Prayer, Bible study, meditation and fasting are not ends in themselves. Rather, they are means through which we gain the spiritual strength and endurance necessary to face the trials and tribulations common to all humanity. The human problems of survival, health, happiness, family, marriage, success and other such activities of normal life become challenges to the Christian rather than merely tests of endurance. It is through facing and handling personal problems and even tragedies that a Christian builds
faith and develops the essential strength of character necessary for salvation. He views life as a training ground where he can develop the positive qualities of love, patience, faith, hope, and the other traits of God's Spirit.
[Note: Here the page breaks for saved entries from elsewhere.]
-- ==== Sys2Proof/Syntax.lean ====
section
/-!
DEFINITION. The instructions: one constructor for each row of spec/opcode_table.json. The items of the
byte stream (30_encoding.md R90 to R97) and the two host commands (48_host_commands.md R301, R302).
-/

namespace Sys2Proof

/-- An item of the byte stream or a host command. Operands are the raw fields of the encoding. -/
inductive Instr where
  /-- HEADER: the four bytes at the place of `MAGIC`, then width and height (30_encoding.md R92). -/
  | header (m0 m1 m2 m3 : Byte) (width height : BitVec 16)
  /-- INDEX: a slot index (R93). -/
  | index (idx : BitVec 6)
  /-- DIFF: the biased red, green and blue differences (R94). -/
  | diff (fr fg fb : BitVec 2)
  /-- The reserved tag `10`; `x` is ignored (R104). -/
  | reserved (x : BitVec 6)
  /-- RUN: the run length minus one (R95). -/
  | run (n : BitVec 6)
  /-- RGB565: the pixel verbatim (R96). -/
  | rgb565 (px : Pixel)
  /-- END: the trailer (R97). -/
  | endMarker
  /-- `cmd(START)` (48_host_commands.md R302). -/
  | start
  /-- `cmd(RESET)` (48_host_commands.md R301). -/
  | reset
deriving DecidableEq, Repr

end Sys2Proof
end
Likewise, the Christian understands the purpose of godly correction and punishment. He knows God's ultimate purpose is to reproduce Himself through man, to elevate man from human nature to God's own nature, from mortality to
immortality. He realizes that at times God must correct His children to stop them from hurting themselves with evil and to direct them into the godly obedience that produces character and happiness. The Christian realizes that all humans at one time or another need God's loving correction and thus he responds to this correction in his own life with repentance and submission to the laws which are intended for his happiness. God is a loving Father who will, when the occasion arises, correct us—not in anger
or out of spite--but rather for our own good.
The twelfth chapter of Hebrews exemplifies God's attitude, His great fatherly love, in correcting His children. We are told "not to regard lightly the discipline of the Lord" (v.5), because "the Lord disciplines him whom he loves" (v.6). God is treating us as sons (v.7) and if He did not correct us, we would be "illegitimate children and not sons" (v.8). God's motivation in correction is clear: "He disciplines us for our good, that we may share his holiness" (v.10).
In the last half of Matthew 25, Jesus Christ explains how we should be developing a progressively more personal relationship with Him. He told His disciples that when we serve others—when we give food to the hungry, drink to the thirsty, clothing to the naked, welcome to the stranger and company to the sick—we are actually serving Jesus Christ Himself.
When we extend ourselves to do good to the least of His brethren, then we are in fact credited just as though we had done those same things to Jesus Christ personally. It is a profound point. It shows that a Christian's relationship with God must expand beyond internal spiritual thoughts and express itself in an attitude of outgoing concern and compassion for one's fellow man by external physical actions.
Serving human beings is indeed one of the most spiritually penetrating concepts revealed in the Bible. Only by loving one's fellow man can prayer, Bible study, meditation and fasting have any real meaning.
James put it succinctly: "So faith by itself, if it has no works, is dead . . . and I by my works will show you my faith .... You see that a man is justified by works and not by faith alone" (Jas. 2:17,18,24).
It is with this overall understanding of God's ultimate plan well in mind that the Christian, as a truly begotten son, develops his intimate relationship with his spiritual Father through prayer, Bible study, meditation, fasting and the full living of the active Christian life.